– Я уже все видел, не стоит беспокоиться о мелочах.

Видали нахала? Мелочи, ишь ты!

Я фокусирую свой взгляд на том месте, откуда идет голос. Бывший пленник смотрит на меня задумчиво и немного иронично. Надо было убить его. Почему я его не убила? Ладно, еще успею.

– Меня зовут Луис Рауль Алехандро Мигель Исидор Эстебан Домингес.

– Твои родители специально это сделали? Ну, чтобы ты навсегда остался холостяком, придумали тебе столько имен. Ни одна женщина не запомнит их, ни один священник не произнесет без шпаргалки, да и тебе надоест повторять.

– Какой у тебя злой язык.

– Где моя одежда?

– Вот, успела высохнуть. Оденься, сделай божескую милость, а то я здесь уже почти два месяца, не надо испытывать мое терпение.

– Горячие латиносы, черти бы вас всех побрали! Где мой рюкзак?

– Вот, держи. Я взял только свое. – Парень демонстрирует пистолет. – Ты оставила мне намного меньше.

Но мне как-то не до него. Я достаю контейнер с лекарствами и инструментами. Все, слава богу, уцелело, вода внутрь не проникла. Я одеваюсь и оглядываюсь на Эда – тот бледен и без сознания, но дышит нормально. Хотя даже сквозь загар видно, что плохи его дела.

– Я вытащил сначала тебя, а потом его.

– Лучше бы наоборот, он же ранен.

– Из вас двоих ты более ценна. У тебя нет опасных предубеждений и есть несколько нужных навыков. К тому же я склонен к разнополому сексу.

– Даже не думай об этом!

– Почему? Помечтать всегда можно.

– Тебя в детстве, похоже, не предупредили, что от онанизма сохнет мозг, потому в твоей башке его так мало.

Парень дернулся от неожиданности, глаза его загорелись опасным огнем.

Эй, я тебя не боюсь! И мне чихать на твою ранимую душу. А вот если Эд потерял свой рюкзак, будет очень плохо. Собственно, и так куда уж хуже: у журналиста шок, он сильно ударился обо что-то ребрами. К счастью, на перелом не похоже. Я привожу его в чувство, он долго болезненно кашляет. Обрабатываю рану, меняю намокшую повязку и ввожу очередную дозу антибиотика. Может быть, не все так плохо. Только нужно найти спокойное место – ему бы отлежаться два-три дня.

– Ты всегда говоришь первое, что приходит в голову? – интересуется здоровяк мачо.

Я усмехаюсь про себя.
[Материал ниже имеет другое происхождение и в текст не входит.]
-- ==== Sys2Proof/Machine/Units.lean ====
section
/-! DEFINITION. What the Separator (R236, R237), the Skimmer (R240 to R243) and the Basin (R245 to R256) compute. -/

namespace Sys2Proof.Machine

/-! ## The Separator -/

/-- N, B and P of a SEPR (R130, R236). -/
def seprN (f : SeprF) : Nat := f.n.toNat + 1
def seprB (f : SeprF) : Nat := f.b.toNat + 1
def seprP (f : SeprF) : Nat := if f.cap = 0 then seprN f else seprB f * f.cap.toNat

/-- POSO, IDXO and the length of the output area (R237). -/
def seprPos (f : SeprF) : Nat := 32 + 32 * ceilDiv (seprB f) 2
def seprIdx (f : SeprF) : Nat := seprPos f + 32 * ceilDiv (seprN f) 8
def seprArea (f : SeprF) : Nat := seprIdx f + 4 * seprP f

/-- D, the occupancy of a SEPR (R113). -/
def seprOcc (f : SeprF) : Nat := 2 * ceilDiv (seprN f) 256 + ceilDiv (seprB f) 16

/-- The counting pass: offered[b] (R236). -/
def seprOffered (b : Nat) (keys : List Nat) : List Nat :=
  keys.foldl (fun o k => if k < b then o.set k (o.getD k 0 + 1) else o) (List.replicate b 0)

/-- The prefix pass: kept[b] and start[b] (R236). -/
def seprPrefix (cap : Nat) (offered : List Nat) : List (Nat × Nat) :=
  (offered.foldl (fun (st : List (Nat × Nat) × Nat × Nat) o =>
    let kept := if cap = 0 then o else min o cap
    let start := if cap = 0 then st.2.1 else st.2.2 * cap
    (st.1 ++ [(kept, start)], st.2.1 + kept, st.2.2 + 1)) ([], 0, 0)).1

/-- What the placing pass carries (R236). -/
structure Placing where
  pos     : List (Option Nat)
  idx     : List (Option Nat)
  seen    : List Nat
  dropkey : Nat
  dropcap : Nat
  deriving DecidableEq, Repr

/-- The placing pass in ascending order of the keys (R236). -/
def seprPlace (b cap p : Nat) (table : List (Nat × Nat)) (keys : List Nat) : Placing :=
  (keys.foldl (fun (st : Placing × Nat) k =>
    let w := st.1
    let i := st.2
    let seen := w.seen.getD k 0
    let next := if b ≤ k then { w with pos := w.pos ++ [none], dropkey := w.dropkey + 1 }
      else if cap ≠ 0 ∧ cap ≤ seen then { w with pos := w.pos ++ [none], dropcap := w.dropcap + 1, seen := w.seen.set k (seen + 1) }
      else let at_ := (table.getD k (0, 0)).2 + seen
           { w with pos := w.pos ++ [some at_], idx := w.idx.set at_ (some i), seen := w.seen.set k (seen + 1) }
    (next, i + 1)) (⟨[], List.replicate p none, List.replicate b 0, 0, 0⟩, 0)).1

/-- An i32 that holds a position or −1. -/
def i32Bytes : Option Nat → List Byte
  | some v => leBytes 4 v
  | none => leBytes 4 0xFFFFFFFF

/-- A list of bytes filled with zeros to a length. -/
def padTo (n : Nat) (bs : List Byte) : List Byte := bs ++ List.replicate (n - bs.length) 0

/-- The output area of a SEPR (R237): the counting pass's keys and the placing pass's keys. -/
def seprOutput (f : SeprF) (count place : List Nat) : List Byte :=
  let b := seprB f
  let cap := f.cap.toNat
  let offered := seprOffered b count
  let table := seprPrefix cap offered
  let w := seprPlace b cap (seprP f) table place
  let total := (table.map (·.1)).foldl (· + ·) 0
  let header := leBytes 4 total ++ leBytes 4 w.dropcap ++ leBytes 4 w.dropkey ++ leBytes 4 (offered.foldl max 0)
    ++ leBytes 4 (seprP f)
  let records := (table.zip offered).flatMap (fun r => leBytes 4 r.1.1 ++ leBytes 4 r.2 ++ leBytes 4 r.1.2 ++ leBytes 4 0)
  padTo 32 header ++ padTo (seprPos f - 32) records ++ padTo (seprIdx f - seprPos f) (w.pos.flatMap i32Bytes)
    ++ w.idx.flatMap i32Bytes

/-! ## The Skimmer -/

/-- The format id of a FMT field (R131, R132). -/
def fmtId (fmt : BitVec 4) : Nat :=
  match fmt.toNat with
  | 0 => 2 | 1 => 3 | 2 => 1 | 3 => 4 | _ => 5

/-- e, the bytes of a value. -/
def fmtE (fmt : BitVec 4) : Nat := fmtBytes (fmtId fmt)

def skimM (f : SkimF) : Nat := f.m.toNat + 1
def skimOcc (f : SkimF) : Nat := ceilDiv (skimM f) 512

/-- The rank key of an encoding (R240). -/
def rankKey (w u : Nat) : Nat := if bitOf u (w - 1) then 2 ^ w - 1 - u else u + 2 ^ (w - 1)

/-- The mass of a value in units of 2^−149 (R240). -/
def mass (id u : Nat) : Nat :=
  match decodeNum id u with
  | .inf false => 2 ^ 277
  | .fin false m q => m * 2 ^ (q + 149).toNat
  | _ => 0

def isNan (id u : Nat) : Bool := match decodeNum id u with | .nan _ => true | _ => false

/-- A value (encoding, position) put at its place by rank: equal encodings keep their row order (R241). -/
def rankInsert (w : Nat) : List (Nat × Nat) → Nat × Nat → List (Nat × Nat)
  | [], v => [v]
  | x :: l, v => if rankKey w x.1 < rankKey w v.1 then v :: x :: l else x :: rankInsert w l v

/-- The ranks 0 to K − 1 of a row (R241). -/
def topRanks (w k : Nat) (row : List Nat) : List (Nat × Nat) :=
  (row.foldl (fun (st : List (Nat × Nat) × Nat) u => ((rankInsert w st.1 (u, st.2)).take k, st.2 + 1)) ([], 0)).1

/-- c of R242 under top-p. -/
def topP (p sum : Nat) (masses : List Nat) : Nat :=
  let k := masses.length
  match (List.range k).find? (fun i => p * sum ≤ 65536 * ((masses.take (i + 1)).foldl (· + ·) 0)) with
  | some i => i + 1
  | none => k

/-- The result area of a SKIM (R242, R243). -/
def skimArea (f : SkimF) (row : List Nat) : List Byte :=
  let id := fmtId f.fmt
  let e := fmtE f.fmt
  let top := topRanks (8 * e) (min (f.k.toNat + 1) (skimM f)) row
  let c := if f.topp then topP f.p.toNat ((row.map (mass id)).foldl (· + ·) 0) (top.map (fun v => mass id v.1)) else top.length
  let kept := top.take c
  let positions := (List.range 64).flatMap (fun a => match kept[a]? with | some v => leBytes 4 v.2 | none => leBytes 4 0xFFFFFFFF)
  let values := (List.range 64).flatMap (fun a => match kept[a]? with | some v => leBytes 4 v.1 | none => leBytes 4 0)
  positions ++ values

/-! ## The Basin -/

/-- The class of a summand (R251). -/
def product (x g : Num) : Product :=
  match x, g with
  | .nan _, _ => .nan
  | _, .nan _ => .nan
  | .inf a, .inf b => .inf (a != b)
  | .inf a, .fin b m _ => if m = 0 then .nan else .inf (a != b)
  | .fin a m _, .inf b => if m = 0 then .nan else .inf (a != b)
  | .fin a m q, .fin b n r => if m = 0 ∨ n = 0 then .zero else .fin (a != b) (m * n) (q + r)

/-- Codes of the ANCHOR field (R245). -/
def anchorMiss : BitVec 10 := 0x3FC
def anchorPInf : BitVec 10 := 0x3FD
def anchorNInf : BitVec 10 := 0x3FE
def anchorNan  : BitVec 10 := 0x3FF

/-- The anchor exponent of an Anchored well (R245). -/
def Well.anchorOf (w : Well) : Option Int :=
  if 6 ≤ w.anchor.toNat ∧ w.anchor.toNat ≤ 0x21F then some ((w.anchor.toNat : Int) - 288) else none

def anchorCode (a : Int) : BitVec 10 := BitVec.ofNat 10 (a + 288).toNat

/-- A well that entered a state without a sum (R254). -/
def Well.inState (w : Well) (code : BitVec 10) : Well := { w with acc := 0, anchor := code }

/-- The step of a SKP for one well: `m` is the largest exponent directed to it (R252). -/
def Well.skim (w : Well) (m : Int) : Well :=
  if w.anchor = 0 then { w with anchor := anchorCode m } else
  match w.anchorOf with
  | none => w
  | some a => if m ≤ a then w else if w.count = 0 then { w with anchor := anchorCode m } else w.inState anchorMiss

/-- The contribution of a finite product in units of U (R253). -/
def contribution (a : Int) (neg : Bool) (m : Nat) (q : Int) : Int :=
  let c : Int := roundAt m q (a - 171) none
  if neg then -c else c

/-- A product reaches an Anchored well at or below its anchor (R253). -/
def Well.reaches (w : Well) : Product → Bool
  | .fin _ m q => match w.anchorOf with | some a => decide (dyadicLog m q ≤ a) | none => false
  | _ => true

/-- The step of a COMB for one well with the products directed to it (R254, R255). -/
def Well.combine (w : Well) (ps : List Product) : Well :=
  let w1 := { w with count := BitVec.ofNat 10 (min 1023 (w.count.toNat + ps.length)) }
  let pinf := decide (w.anchor = anchorPInf) || ps.contains (.inf false)
  let ninf := decide (w.anchor = anchorNInf) || ps.contains (.inf true)
  if w.anchor = anchorNan ∨ ps.contains .nan ∨ (pinf ∧ ninf) then w1.inState anchorNan
  else if pinf then w1.inState anchorPInf
  else if ninf then w1.inState anchorNInf
  else if w.anchor = anchorMiss ∨ !ps.all w.reaches then w1.inState anchorMiss
  else
    let sum := ps.foldl (fun (t : Int) p => match p with
      | .fin neg m q => t + contribution (w.anchorOf.getD 0) neg m q
      | _ => t) 0
    { w1 with acc := w1.acc + BitVec.ofInt 182 sum }

/-- The result of a DRAIN for one well (R256). -/
def Well.result (w : Well) (id : Nat) : Nat :=
  if w.anchor = anchorMiss ∨ w.anchor = anchorNan then nanCode id
  else if w.anchor = anchorPInf then encodeNum id (.inf false) none false
  else if w.anchor = anchorNInf then encodeNum id (.inf true) none false
  else match w.anchorOf with
    | none => 0
    | some a => let v := w.acc.toInt
                if v = 0 then 0 else encodeNum id (.fin (decide (v < 0)) v.natAbs (a - 171)) none false

/-- The physical well that an access of a local well takes (R247, R248), and the one that a write goes to. -/
def State.wellRead (s : State) (p : StreamId) (w : Nat) : Nat :=
  let base := s.wellBase p
  let k := p.toNat * 65536 + w
  if !bitOf (s.recAt p 28 1) 0 then base + w else
  let cur := sparseGet 0 s.basin.ptr k
  let half := if s.basin.touched.contains k then 1 - cur else cur
  base + half * s.wellCount p + w
def State.wellWrite (s : State) (p : StreamId) (w : Nat) : Nat :=
  if !bitOf (s.recAt p 28 1) 0 then s.wellBase p + w else
  s.wellBase p + (1 - sparseGet 0 s.basin.ptr (p.toNat * 65536 + w)) * s.wellCount p + w

def State.well (s : State) (i : Nat) : Well := sparseGet Well.clear s.basin.wells i

/-- An access of a local well: later ones of the frame use its other copy (R248); a flipped bit is corrected (R346). -/
def State.touchWell (s : State) (p : StreamId) (w : Nat) : State :=
  let s1 := s.readCorrect .wells [s.wellRead p w]
  if bitOf (s.recAt p 28 1) 0 then { s1 with basin := { s1.basin with touched := insertNat s1.basin.touched (p.toNat * 65536 + w) } } else s1

/-- A local well read, changed and written (R248). -/
def State.modWell (s : State) (p : StreamId) (w : Nat) (f : Well → Well) : State :=
  let x := f (s.well (s.wellRead p w))
  let k := p.toNat * 65536 + w
  let s1 := s.touchWell p w
  ({ s1 with basin := { s1.basin with
      wells := sparseSet Well.clear s1.basin.wells (s.wellWrite p w) x
      written := if bitOf (s.recAt p 28 1) 0 then insertNat s1.basin.written k else s1.basin.written } } : State).wroteWords
    .wells [s.wellWrite p w]

/-- A local well reads uncorrectable (R258). -/
def State.wellBad (s : State) (p : StreamId) (w : Nat) : Bool := s.uncorrectable .wells (s.wellRead p w)

/-- The distinct wells of a list of products, in ascending order. -/
def wellsOf (ps : List (Nat × Product)) : List Nat := ps.foldl (fun l x => insertNat l x.1) []

/-- The step of a SKP (R250, R252): every well takes the maximum of the finite products directed to it. A persistent well to which the SKP
directs no finite product is not accessed, as far as R248's choice of the copy goes (DESIGN CHOICE, log entry 72). -/
def State.skpStep (s : State) (p : StreamId) (ps : List (Nat × Product)) : State :=
  (wellsOf ps).foldl (fun s w =>
    let es := ps.filterMap (fun x => match x.2 with
      | .fin _ m q => if x.1 = w then some (dyadicLog m q) else none
      | _ => none)
    match es with
    | [] => s.readCorrect .wells [s.wellRead p w]
    | e :: r => s.modWell p w (·.skim (r.foldl max e))) s

/-- The step of a COMB (R250, R254). -/
def State.combStep (s : State) (p : StreamId) (ps : List (Nat × Product)) : State :=
  (wellsOf ps).foldl (fun s w =>
    s.modWell p w (·.combine (ps.filterMap (fun x => if x.1 = w then some x.2 else none)))) s

end Sys2Proof.Machine
end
Вообще-то никогда, но ему об этом знать не надо.

– Конечно. А что?

– Когда-нибудь ты из-за своей способности попадешь в большие неприятности.

– Да ладно… Все зло на свете от того, что люди думают одно, говорят другое, а делают нечто третье.

– Это называется – такт и воспитание.

– Это называется – ложь и двойная мораль. И не для того я шляюсь по джунглям, чтоб меня учил жизни бродяга в рваных штанах.

– А для чего ты шляешься по джунглям?

– Ни для чего. Не твое дело. Где хочу, там и шляюсь, ты мне не указ. Вот, подержи здесь, я его перевяжу, а потом займусь твоей рукой. Чего морду кривишь? Ты распорол чем-то руку от локтя до плеча и перемотал грязной тряпкой. Думал, не замечу? Не бойся, чико, будет не очень больно.

– Не называй меня «чико».

– Как захочу, так и буду называть.

– Я тебя убью.

– Слышала уже, ты обещал. Обещанного три года ждут, знаешь?

– Как это?

– Пословица такая есть.

– Никогда не слышал.

– Еще бы!

– Эх вы, хватит вам уже…

Глаза у Эда голубые и несчастные. Куда я смотрела? Да никакой он не просоленный журналюга, а просто мальчик из хорошей семьи, который решил кому-то доказать, что и он мужчина. Щенок ты шелудивый, а не мужчина! И загар твой совсем не тот, что человек получает, шастая по миру. Ты просто долго лежал голым в солярии – слишком равномерно и не слишком глубоко загорел. Парень, кого ты хотел провести?